In: Economics
On 4/6/2000, Airbnb, the home-sharing company, said it was raising $1 billion from private-equity firms Silver Lake and Sixth Street Partners to bolster its financing. The funding comes at a steep price: $1 billion of debt with an interest rate of more than 10%. While some investors declined to put in new money after Airbnb said it wouldn't replace its CEO and others didn't participate because they didn't think the terms were favorable, Silver Lake and Sixth Street Partners said they had faith in the business and existing leadership team. Airbnb hasn't addressed its plans for a public offering, which had previously been considered the hottest prospective IPO of 2020. Airbnb is now weighing plans to raise as much as $1 billion more in new financing, said the people familiar with the matter.
According to the WSJ article (please see the attached under Week2 reading assignment), please discuss (1) The issues facing Airbnb stemming from Covid-19. (2) Irrespective of Covid-19, what challenges does Airbnb face with respect to its cost structure and business model? (3) Why are the financing terms for the $1 billion it raised so onerous? What other financing options do you believe Airbnb could have explored?
1)
Airbnb's value fell from $31B dollar in 2017 to $18B dollar in
2020 leading up to 42% loss caused by coronavirus.
Airbnb basically connects a host to a guest.
Problems to the hosts
The changed policy by the company provided negligible control to
the hosts while deciding the cancellation fee. Since the travel
industry totally stopped, hosts started losing money.
Problems to the guests
To avail a full refund, the cancellation was needed to be done
between a specified period. Otherwise, the guests weren't eligible
for a refund. They were also required to submit various
health-related documents which were not possible for many guests
owing to the lockdown.
2)
Business model:
Airbnb basically connects a host to a guest. It takes a 3% cut from
a host and a 14% cut from the guest.
Airbnb has been famous for its short-term rentals and had no viable
competitor in the US and was clearly a market leader.
Airbnb needs to regain the trust of hosts and guests. They have
recently announced a $250M fund for helping the struggling hosts.

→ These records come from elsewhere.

/-! ### The updates of the working state -/

@[simp] theorem Chip.setSrc_now (c : Chip) (s : Nat) (x : Src) : (c.setSrc s x).now = c.now := rfl
@[simp] theorem Chip.setSrc_free (c : Chip) (s : Nat) (x : Src) : (c.setSrc s x).free = c.free := rfl
@[simp] theorem Chip.setSrc_out (c : Chip) (s : Nat) (x : Src) : (c.setSrc s x).out = c.out := rfl
@[simp] theorem Chip.setSrc_evts (c : Chip) (s : Nat) (x : Src) : (c.setSrc s x).evts = c.evts := rfl
@[simp] theorem Chip.setSrc_risen (c : Chip) (s : Nat) (x : Src) : (c.setSrc s x).risen = c.risen := rfl
@[simp] theorem Chip.setSrc_clock (c : Chip) (s : Nat) (x : Src) : (c.setSrc s x).clock = c.clock := rfl
@[simp] theorem Chip.setSrc_regs (c : Chip) (s : Nat) (x : Src) : (c.setSrc s x).regs = c.regs := rfl
@[simp] theorem Chip.setSrc_host (c : Chip) (s : Nat) (x : Src) : (c.setSrc s x).host = c.host := rfl
@[simp] theorem Chip.setSrc_fw (c : Chip) (s : Nat) (x : Src) : (c.setSrc s x).fw = c.fw := rfl
@[simp] theorem Chip.setSrc_planes (c : Chip) (s : Nat) (x : Src) : (c.setSrc s x).planes = c.planes := rfl
@[simp] theorem Chip.setSrc_srcs (c : Chip) (s : Nat) (x : Src) : (c.setSrc s x).srcs = tput {} c.srcs s x := rfl
@[simp] theorem Chip.setSrc_dsts (c : Chip) (s : Nat) (x : Src) : (c.setSrc s x).dsts = c.dsts := rfl
@[simp] theorem Chip.setSrc_sent (c : Chip) (s : Nat) (x : Src) : (c.setSrc s x).sent = c.sent := rfl
@[simp] theorem Chip.setSrc_pwr (c : Chip) (s : Nat) (x : Src) : (c.setSrc s x).pwr = c.pwr := rfl
@[simp] theorem Chip.setSrc_dmc (c : Chip) (s : Nat) (x : Src) : (c.setSrc s x).dmc = c.dmc := rfl
@[simp] theorem Chip.setSrc_lbs (c : Chip) (s : Nat) (x : Src) : (c.setSrc s x).lbs = c.lbs := rfl
@[simp] theorem Chip.setSrc_sdi (c : Chip) (s : Nat) (x : Src) : (c.setSrc s x).sdi = c.sdi := rfl
@[simp] theorem Chip.setSrc_lanes (c : Chip) (s : Nat) (x : Src) : (c.setSrc s x).lanes = c.lanes := rfl
@[simp] theorem Chip.setSrc_links (c : Chip) (s : Nat) (x : Src) : (c.setSrc s x).links = c.links := rfl
@[simp] theorem Chip.setSrc_diffAt (c : Chip) (s : Nat) (x : Src) : (c.setSrc s x).diffAt = c.diffAt := rfl
@[simp] theorem Chip.setSrc_nets (c : Chip) (s : Nat) (x : Src) : (c.setSrc s x).nets = c.nets := rfl
@[simp] theorem Chip.setSrc_flows (c : Chip) (s : Nat) (x : Src) : (c.setSrc s x).flows = c.flows := rfl
@[simp] theorem Chip.setSrc_senders (c : Chip) (s : Nat) (x : Src) : (c.setSrc s x).senders = c.senders := rfl
@[simp] theorem Chip.setSrc_ptp (c : Chip) (s : Nat) (x : Src) : (c.setSrc s x).ptp = c.ptp := rfl
@[simp] theorem Chip.setSrc_ref (c : Chip) (s : Nat) (x : Src) : (c.setSrc s x).ref = c.ref := rfl
@[simp] theorem Chip.setSrc_aud (c : Chip) (s : Nat) (x : Src) : (c.setSrc s x).aud = c.aud := rfl
@[simp] theorem Chip.setSrc_sap (c : Chip) (s : Nat) (x : Src) : (c.setSrc s x).sap = c.sap := rfl
@[simp] theorem Chip.setSrc_heads (c : Chip) (s : Nat) (x : Src) : (c.setSrc s x).heads = c.heads := rfl
@[simp] theorem Chip.setSrc_twn (c : Chip) (s : Nat) (x : Src) : (c.setSrc s x).twn = c.twn := rfl
@[simp] theorem Chip.setSrc_bus (c : Chip) (s : Nat) (x : Src) : (c.setSrc s x).bus = c.bus := rfl
@[simp] theorem Chip.setSrc_pmcAt (c : Chip) (s : Nat) (x : Src) : (c.setSrc s x).pmcAt = c.pmcAt := rfl
@[simp] theorem Chip.setSrc_upd (c : Chip) (s : Nat) (x : Src) : (c.setSrc s x).upd = c.upd := rfl
@[simp] theorem Chip.setSrc_cell (c : Chip) (s : Nat) (x : Src) (j : Nat) : (c.setSrc s x).cell j = c.cell j := rfl
@[simp] theorem Chip.setSrc_get (c : Chip) (s : Nat) (x : Src) (j : Reg) : (c.setSrc s x).get j = c.get j := rfl
@[simp] theorem Chip.setSrc_rd (c : Chip) (s : Nat) (x : Src) (j : Fld) : (c.setSrc s x).rd j = c.rd j := rfl
@[simp] theorem Chip.setSrc_on (c : Chip) (s : Nat) (x : Src) (j : Fld) : (c.setSrc s x).on j = c.on j := rfl
@[simp] theorem Chip.setSrc_rdI (c : Chip) (s : Nat) (x : Src) (j : Fld) : (c.setSrc s x).rdI j = c.rdI j := rfl

@[simp] theorem Chip.setDst_now (c : Chip) (d : Nat) (x : Dst) : (c.setDst d x).now = c.now := rfl
@[simp] theorem Chip.setDst_free (c : Chip) (d : Nat) (x : Dst) : (c.setDst d x).free = c.free := rfl
@[simp] theorem Chip.setDst_out (c : Chip) (d : Nat) (x : Dst) : (c.setDst d x).out = c.out := rfl
@[simp] theorem Chip.setDst_evts (c : Chip) (d : Nat) (x : Dst) : (c.setDst d x).evts = c.evts := rfl
@[simp] theorem Chip.setDst_risen (c : Chip) (d : Nat) (x : Dst) : (c.setDst d x).risen = c.risen := rfl
@[simp] theorem Chip.setDst_clock (c : Chip) (d : Nat) (x : Dst) : (c.setDst d x).clock = c.clock := rfl
@[simp] theorem Chip.setDst_regs (c : Chip) (d : Nat) (x : Dst) : (c.setDst d x).regs = c.regs := rfl
@[simp] theorem Chip.setDst_host (c : Chip) (d : Nat) (x : Dst) : (c.setDst d x).host = c.host := rfl
@[simp] theorem Chip.setDst_fw (c : Chip) (d : Nat) (x : Dst) : (c.setDst d x).fw = c.fw := rfl
@[simp] theorem Chip.setDst_planes (c : Chip) (d : Nat) (x : Dst) : (c.setDst d x).planes = c.planes := rfl
@[simp] theorem Chip.setDst_srcs (c : Chip) (d : Nat) (x : Dst) : (c.setDst d x).srcs = c.srcs := rfl
@[simp] theorem Chip.setDst_dsts (c : Chip) (d : Nat) (x : Dst) : (c.setDst d x).dsts = tput {} c.dsts d x := rfl
@[simp] theorem Chip.setDst_sent (c : Chip) (d : Nat) (x : Dst) : (c.setDst d x).sent = c.sent := rfl
@[simp] theorem Chip.setDst_pwr (c : Chip) (d : Nat) (x : Dst) : (c.setDst d x).pwr = c.pwr := rfl
@[simp] theorem Chip.setDst_dmc (c : Chip) (d : Nat) (x : Dst) : (c.setDst d x).dmc = c.dmc := rfl
@[simp] theorem Chip.setDst_lbs (c : Chip) (d : Nat) (x : Dst) : (c.setDst d x).lbs = c.lbs := rfl
@[simp] theorem Chip.setDst_sdi (c : Chip) (d : Nat) (x : Dst) : (c.setDst d x).sdi = c.sdi := rfl
@[simp] theorem Chip.setDst_lanes (c : Chip) (d : Nat) (x : Dst) : (c.setDst d x).lanes = c.lanes := rfl
@[simp] theorem Chip.setDst_links (c : Chip) (d : Nat) (x : Dst) : (c.setDst d x).links = c.links := rfl
@[simp] theorem Chip.setDst_diffAt (c : Chip) (d : Nat) (x : Dst) : (c.setDst d x).diffAt = c.diffAt := rfl
@[simp] theorem Chip.setDst_nets (c : Chip) (d : Nat) (x : Dst) : (c.setDst d x).nets = c.nets := rfl
@[simp] theorem Chip.setDst_flows (c : Chip) (d : Nat) (x : Dst) : (c.setDst d x).flows = c.flows := rfl
@[simp] theorem Chip.setDst_senders (c : Chip) (d : Nat) (x : Dst) : (c.setDst d x).senders = c.senders := rfl
@[simp] theorem Chip.setDst_ptp (c : Chip) (d : Nat) (x : Dst) : (c.setDst d x).ptp = c.ptp := rfl
@[simp] theorem Chip.setDst_ref (c : Chip) (d : Nat) (x : Dst) : (c.setDst d x).ref = c.ref := rfl
@[simp] theorem Chip.setDst_aud (c : Chip) (d : Nat) (x : Dst) : (c.setDst d x).aud = c.aud := rfl
@[simp] theorem Chip.setDst_sap (c : Chip) (d : Nat) (x : Dst) : (c.setDst d x).sap = c.sap := rfl
@[simp] theorem Chip.setDst_heads (c : Chip) (d : Nat) (x : Dst) : (c.setDst d x).heads = c.heads := rfl
@[simp] theorem Chip.setDst_twn (c : Chip) (d : Nat) (x : Dst) : (c.setDst d x).twn = c.twn := rfl
@[simp] theorem Chip.setDst_bus (c : Chip) (d : Nat) (x : Dst) : (c.setDst d x).bus = c.bus := rfl
@[simp] theorem Chip.setDst_pmcAt (c : Chip) (d : Nat) (x : Dst) : (c.setDst d x).pmcAt = c.pmcAt := rfl
@[simp] theorem Chip.setDst_upd (c : Chip) (d : Nat) (x : Dst) : (c.setDst d x).upd = c.upd := rfl
@[simp] theorem Chip.setDst_cell (c : Chip) (d : Nat) (x : Dst) (j : Nat) : (c.setDst d x).cell j = c.cell j := rfl
@[simp] theorem Chip.setDst_get (c : Chip) (d : Nat) (x : Dst) (j : Reg) : (c.setDst d x).get j = c.get j := rfl
@[simp] theorem Chip.setDst_rd (c : Chip) (d : Nat) (x : Dst) (j : Fld) : (c.setDst d x).rd j = c.rd j := rfl
@[simp] theorem Chip.setDst_on (c : Chip) (d : Nat) (x : Dst) (j : Fld) : (c.setDst d x).on j = c.on j := rfl
@[simp] theorem Chip.setDst_rdI (c : Chip) (d : Nat) (x : Dst) (j : Fld) : (c.setDst d x).rdI j = c.rdI j := rfl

They have also raised $2B in order to have more costs on their
balance sheets.
3)
The debt cost is very high due to high perception of risk in the business. This business is low asset, so collateral for debt is low. Airbnb could have considered credit enhancement techniques, maybe internally or externally. For. eg, cash reserve fund, excess spread, tranches, overcollateralisation, surety bonds, letter of credit or bank guarantee.
Airbnb could have explored equity financing too. Also, convertible debt which would have provided the investors an option to convert the debt to equity.